Dalle steppe della Mongolia ai canyon dei western americani, i Ronin attraversano senza paura con la loro musica gli spazi aperti. Fondati nel 1999 hanno dato alla luce il primo disco omonimo nel 2003, e da allora non si sono più fermati con il loro sound che unisce il western morriconiano, l’isolazionismo chitarristico e certo folk mediterraneo. Dopo l’ossimorico disco precedente ‘Adagio furioso’ la band formata da Bruno Dorella e Nicola Manzan alle chitarre, Roberto Villa al basso ed Alessandro Vagnoni alla batteria ha dato vita a ‘Bruto Minore’, un disco che deve il suo nome a uno dei Canti di Giacomo Leopardi, composto nel dicembre 1821. I Ronin saranno in concerto al Glue Alternative Concept Space sabato 2 novembre. Ecco la nostra intervista a Bruno Dorella.
Ciao Bruno! Mi sembra incredibile che nel 2019 una band come la vostra vada a riscoprire una poesia di Giacomo Leopardi, tra l’altro bellissima, che io non avevo mai letto. Si parla sempre troppo poco di questo grandissimo poeta italiano secondo me, invece voi avete scelto proprio ‘Bruto minore’ per dare il titolo al vostro disco, come mai avete scelto questa ‘canzone’ in particolare?
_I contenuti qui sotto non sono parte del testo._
-- ==== Sys2Proof/Certificates/Slice0/Obligations.lean ====
section
/-! DEFINITION. The statements for the provers, from the numbered rules of `spec/`. Each docstring names the
rules it formalises; a statement about a choice of the model says so. -/

open Sys2Proof Sys2Proof.Machine

/-! ### Encoding -/

/-- R59, R63, R66: a word decodes to a command exactly when it is the word of that well-formed command; so
decode after encode is the identity for all 19 commands and every immediate, and no command has a second
word. -/
def Obligations.DecodeEncodeAgree : Prop :=
  ∀ (w : Word) (i : Instr), decode w = .ok i ↔ i.wf = true ∧ encode i = w

/-- The worked encodings of R69, which the spec marks as its own inference ("derived: from rule R59, rule
R62 and rule R66"): its six legal words and its four illegal ones. -/
def Obligations.WorkedEncodings : Prop :=
  decode 0x00000011 = .ok .crcSeed
  ∧ decode 0x00003112 = .ok (.crcByte 0x31)
  ∧ decode 0x00000012 = .ok (.crcByte 0x00)
  ∧ decode 0x00000021 = .ok (.dmAddimg 0x00)
  ∧ decode 0x00000221 = .ok (.dmAddimg 0x02)
  ∧ decode 0x00000034 = .ok .pkSuffix
  ∧ (∀ i, decode 0x00000111 ≠ .ok i)
  ∧ (∀ i, decode 0x00010012 ≠ .ok i)
  ∧ (∀ i, decode 0x00000002 ≠ .ok i)
  ∧ (∀ i, decode 0xFFFFFFFF ≠ .ok i)

/-- R68, which the spec marks as its own inference ("derived: from rule R59 and rule R66"): a word encodes
a row's command exactly when `w & mask == match`; the masks of the two formats; `imm8` at bits 15:8; at
most one row matches a word; a word that matches no row is illegal. -/
def Obligations.LegalWordsAreTheTableRows : Prop :=
  ∀ w : Word,
    (∀ i, decode w = .ok i → w &&& (tableRow i).mask = (tableRow i).pattern)
    ∧ (∀ i, w &&& (tableRow i).mask = (tableRow i).pattern →
        ∃ j, decode w = .ok j ∧ tableRow j = tableRow i)
    ∧ (∀ i j, w &&& (tableRow i).mask = (tableRow i).pattern →
        w &&& (tableRow j).mask = (tableRow j).pattern → tableRow i = tableRow j)
    ∧ (∀ imm8, decode w = .ok (.crcByte imm8) ∨ decode w = .ok (.dmAddimg imm8) →
        imm8 = w.extractLsb' 8 8)
    ∧ (∀ i, (tableRow i).mask =
        match i with
        | .crcByte _ | .dmAddimg _ => 0xFFFF00FF
        | _ => 0xFFFFFFFF)
    ∧ ((∀ i, w &&& (tableRow i).mask ≠ (tableRow i).pattern) → ∃ r, decode w = .error r)

/-- R62 and R64, whole: a word with a non-zero `zero` field, or an opcode outside the 19, or a format N
opcode with a non-zero `imm8`, raises IllegalCmd (code 9) with the word in ERRINFO and changes nothing
else. The script loses the action taken and nothing is returned to the host. -/
def Obligations.IllegalWordsRaiseIllegalCmd : Prop :=
  ∀ (s : State) (w : Word) (rest : List HostAction),
    s.script = .wr 0x00 w :: rest → s.err = 0 →
    (let op := (w.extractLsb' 0 8).toNat
     w.extractLsb' 16 16 ≠ 0
     ∨ (0x02 ≤ op ∧ op ≤ 0x0F) ∨ (0x14 ≤ op ∧ op ≤ 0x1F) ∨ (0x23 ≤ op ∧ op ≤ 0x2F)
     ∨ (0x35 ≤ op ∧ op ≤ 0x3F) ∨ 0x45 ≤ op
     ∨ (w.extractLsb' 8 8 ≠ 0 ∧ op ≠ 0x12 ∧ op ≠ 0x21)) →
    step s = .next { s with script := rest, reply := .nothing, err := 9, errInfo := w }

/-! ### The step -/

/-- R63, R131: when the word the host writes to CMD (its next action in the script, log entry 4) decodes
to a well-formed command, the step is that command run on the state whose script has lost the action and
which has returned nothing to the host yet. -/
def Obligations.StepRunsTheDecodedCommand : Prop :=
  ∀ (s : State) (w : Word) (rest : List HostAction) (i : Instr),
    s.script = .wr 0x00 w :: rest → decode w = .ok i → i.wf = true →
    step s = exec i { s with script := rest, reply := .nothing }

/-- R144: while a fault is latched, a write of any word other than SYS.RESET's to CMD has no effect at
all, legal or not. -/
def Obligations.LatchedFaultBlocksCommands : Prop :=
  ∀ (s : State) (w : Word) (rest : List HostAction),
    s.script = .wr 0x00 w :: rest → s.err ≠ 0 → w ≠ 0x00000001 →
    step s = .next { s with script := rest, reply := .nothing }

/-- R131 ("Every command ends"), R143: every command answers a next state, from every state. That a step
refuses exactly a host MEM access that does not lie inside MEM is the model's reading of U3 (log entry 8). -/
def Obligations.OnlyForeignMemAccessStops : Prop :=
  (∀ (i : Instr) (s : State), ∃ t, exec i s = .next t)
  ∧ ∀ s : State,
      ((∃ t, step s = .next t) ∨ step s = .refused .hostAccessOutsideMem)
      ∧ (step s = .refused .hostAccessOutsideMem ↔
          ∃ rest, (∃ a n, s.script = .memRd a n :: rest ∧ s.memBytes < a.toNat + n)
            ∨ (∃ a bs, s.script = .memWr a bs :: rest ∧ s.memBytes < a.toNat + bs.length))

/-- The model's reading of R153 "the block waits for host accesses" (log entry 4): with no host action to
come, the step answers the same state. -/
def Obligations.NoActionChangesNothing : Prop :=
  ∀ s : State, s.script = [] → step s = .next s
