-- ==== Sys2Proof/Tests/Slice0.lean ====
section
/-! SUPPORT. Small tests. Expected values come from the spec: the words of `spec/30_encoding.md` R66 and R69,
the table of `spec/40_crc.md` R85, the vectors V1 to V81 of `spec/95_test_vectors.md`. The second half shows,
for every obligation with hypotheses, a state and operands that meet the hypotheses of each clause. -/

namespace Sys2Proof.Machine

/- One proof at a time: many kernel evaluations waiting for each other hold a thread each. -/
set_option Elab.async false

/-! ### Helpers -/

/-- What a test looks at after a command or a step; `none` if there is no next state. -/
def after {α : Type} (r : Result) (f : State → α) : Option α :=
  match r with
  | .next t => some (f t)
  | _ => none

/-- The step is refused for a host access outside MEM. -/
def refusesAccess (r : Result) : Bool :=
  match r with
  | .refused .hostAccessOutsideMem => true
  | _ => false

/-- ERR and ERRINFO. -/
def State.faultPair (s : State) : Byte × Word := (s.err, s.errInfo)

/-- One step on one host action. -/
def act (s : State) (a : HostAction) : Result := step { s with script := [a] }

/-- Hard reset, then CRC.TINIT ("T" of 95, section 2.6). -/
def ready : State := { State.reset with tbl := crcTable, tvalid := true }

/-- `ready` after DM.INIT.DEFAULT ("I" of 95, V17). -/
def inited : State :=
  { ready with
    arg0 := 0xFFFF, arg1 := 0x0483, arg2 := 0xDF11
    pfx := ⟨11, 0, 1, byteArray 5 sigDfuSe⟩
    sfx := ⟨0xFFFF, 0xDF11, 0x0483, 0x011A, 16, 0, byteArray 3 sigUfd⟩ }

/-- `inited` after `DM.ADDIMG 0, 0x40, 2` with the name "ST" (95, V18). -/
def imaged : State :=
  { inited with
    arg0 := 0x40, arg1 := 2, mem := [(0x40, 0x53), (0x41, 0x54)]
    pfx := ⟨282, 1, 1, byteArray 5 sigDfuSe⟩
    tgt := ⟨0, 1, 0, 0, byteArray 6 sigTarget, byteArray 255 [0x53, 0x54]⟩ }

/-- `imaged` after `DM.ADDEL 0x08000000, 260` (95, V19), with an output window at `0x1000`. -/
def elemented : State :=
  { imaged with
    arg0 := 0x08000000, arg1 := 260
    pfx := ⟨550, 1, 1, byteArray 5 sigDfuSe⟩
    tgt := ⟨0, 1, 268, 1, byteArray 6 sigTarget, byteArray 255 [0x53, 0x54]⟩
    el := ⟨0x08000000, 260⟩
    outWin := ⟨0x1000, 0x1000, 0x1400⟩ }

/-- A state with a fault latched (95, V50). -/
def faulted : State := { inited with err := 5, errInfo := 0x100 }

/-- `ready` with these bytes at `a` and an input window over them. -/
def streamAt (a : Word) (bs : List Byte) : State :=
  { ready with
    mem := cellsFrom a.toNat bs
    inWin := ⟨a, a, a + BitVec.ofNat 32 bs.length⟩ }

/-! ### Well-formedness -/

/-- The 8-bit immediate admits every value (R59), so no command term is ill formed: the four corner
immediates are accepted. -/
theorem test_wf_immediates :
    ([.crcByte 0x00, .crcByte 0xFF, .dmAddimg 0x00, .dmAddimg 0xFF] : List Instr).all Instr.wf = true := by
  decide

/-- R41: a MEM read must end inside MEM. -/
theorem test_wf_memRd :
    HostAction.wf 0x4000 (.memRd 0x3FFF 1) = true ∧ HostAction.wf 0x4000 (.memRd 0x3FFF 2) = false := by
  decide

/-- R41: a MEM write must end inside MEM; addresses do not wrap. -/
theorem test_wf_memWr :
    HostAction.wf 0x4000 (.memWr 0x3FFE [1, 2]) = true ∧ HostAction.wf 0x4000 (.memWr 0x3FFE [1, 2, 3]) = false
      ∧ HostAction.wf 0x4000 (.memWr 0xFFFFFFFF [1, 2]) = false := by
  decide

/-- U3: the step refuses an ill-formed access. -/
theorem test_refused_access :
    refusesAccess (act .reset (.memRd 0x3FFF 2)) = true
      ∧ refusesAccess (act .reset (.memWr 0x4000 [0])) = true
      ∧ refusesAccess (act .reset (.memRd 0x3FFF 1)) = false := by
  decide

/-! ### Decoding: words written out from R66 and R69 -/

theorem test_decode_nop : decode 0x00000000 = .ok .nop := by decide
theorem test_decode_sysReset : decode 0x00000001 = .ok .sysReset := by decide
theorem test_decode_crcTinit : decode 0x00000010 = .ok .crcTinit := by decide
theorem test_decode_crcSeed : decode 0x00000011 = .ok .crcSeed := by decide
theorem test_decode_crcByte : decode 0x00003112 = .ok (.crcByte 0x31) := by decide
theorem test_decode_crcByte_max : decode 0x0000FF12 = .ok (.crcByte 0xFF) := by decide
theorem test_decode_crcBlock : decode 0x00000013 = .ok .crcBlock := by decide
theorem test_decode_dmInit : decode 0x00000020 = .ok .dmInit := by decide
theorem test_decode_dmAddimg : decode 0x00000221 = .ok (.dmAddimg 0x02) := by decide
theorem test_decode_dmAddimg_max : decode 0x0000FF21 = .ok (.dmAddimg 0xFF) := by decide
theorem test_decode_dmAddel : decode 0x00000022 = .ok .dmAddel := by decide
theorem test_decode_pkPrefix : decode 0x00000030 = .ok .pkPrefix := by decide
theorem test_decode_pkTprefix : decode 0x00000031 = .ok .pkTprefix := by decide
theorem test_decode_pkElhdr : decode 0x00000032 = .ok .pkElhdr := by decide
theorem test_decode_pkData : decode 0x00000033 = .ok .pkData := by decide
theorem test_decode_pkSuffix : decode 0x00000034 = .ok .pkSuffix := by decide
theorem test_decode_upPrefix : decode 0x00000040 = .ok .upPrefix := by decide
theorem test_decode_upTprefix : decode 0x00000041 = .ok .upTprefix := by decide
theorem test_decode_upElhdr : decode 0x00000042 = .ok .upElhdr := by decide
theorem test_decode_upData : decode 0x00000043 = .ok .upData := by decide
theorem test_decode_upSuffix : decode 0x00000044 = .ok .upSuffix := by decide

/-- The reasons of R62 and R64, in the order of R63. -/
theorem test_decode_illegal :
    decode 0x00000111 = .error .nonzeroImm ∧ decode 0x00010012 = .error .reservedBits
      ∧ decode 0x00000002 = .error .unknownOpcode ∧ decode 0xFFFFFFFF = .error .reservedBits
      ∧ decode 0x00000045 = .error .unknownOpcode := by
  decide

/-- The table numbers a command word from bit 0. -/
theorem test_decodeTableWord :
    decodeTableWord 32 0x3112 = some (.crcByte 0x31) ∧ decodeTableWord 32 0x111 = none := by decide

/-- The word put where the step takes its next command runs as the first command after reset. -/
theorem test_withFetchWord :
    after (step (State.reset.withFetchWord 32 0x02)) State.faultPair = some (9, 2)
      ∧ after (step (State.reset.withFetchWord 32 0x10)) (fun t => t.tvalid) = some true := by decide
Io frequento Leopardi regolarmente sin dall’infanzia. In quinta elementare ho portato agli esami ‘Alla luna’ di Leopardi recitandola davanti alla maestra e alla commissione. Sono legato al poeta da sempre. Bruto Minore fa parte della serie così detta delle canzoni che è molto complessa, sono testi di non facile fruizione. In realtà questa canzone che ho ripreso in mano casualmente quest’anno mi ha colpito perché affronta dei temi che sono molto cari ai Ronin da sempre. Proprio nel momento in cui stavo lavorando al disco mi capitò di leggere questa canzone che, con la scusa di parlare della disfatta di Bruto, va ad esplorare temi come la sconfitta, il fallimento, la bassezza dell’essere umano e il divino dipinto come capriccioso e insensibile al valore dell’uomo. E soprattutto il tema del suicidio visto in modo quasi rituale di libera scelta dell’uomo valoroso, una scelta eroica in contrapposizione alla bassezza, come una via d’uscita liberamente scelta. Mi piace molto questo gesto estremo, tragico, drammatico ma estremamente nobile, al contrario di come viene visto comunemente il suicidio e cioè una fuga codarda dalle difficoltà della vita. Ho deciso dunque di farne il tema del disco.
Mi sembra che questo disco contenga tutti quelli che sono i vostri grandi amori, come per esempio il pezzo ‘Oregon’ di cui c’è un bellissimo video tra l’altro girato in Toscana, ricorda un po’ le atmosfere western che voi avete già frequentato anche nel disco prima ‘Adagio Furioso’.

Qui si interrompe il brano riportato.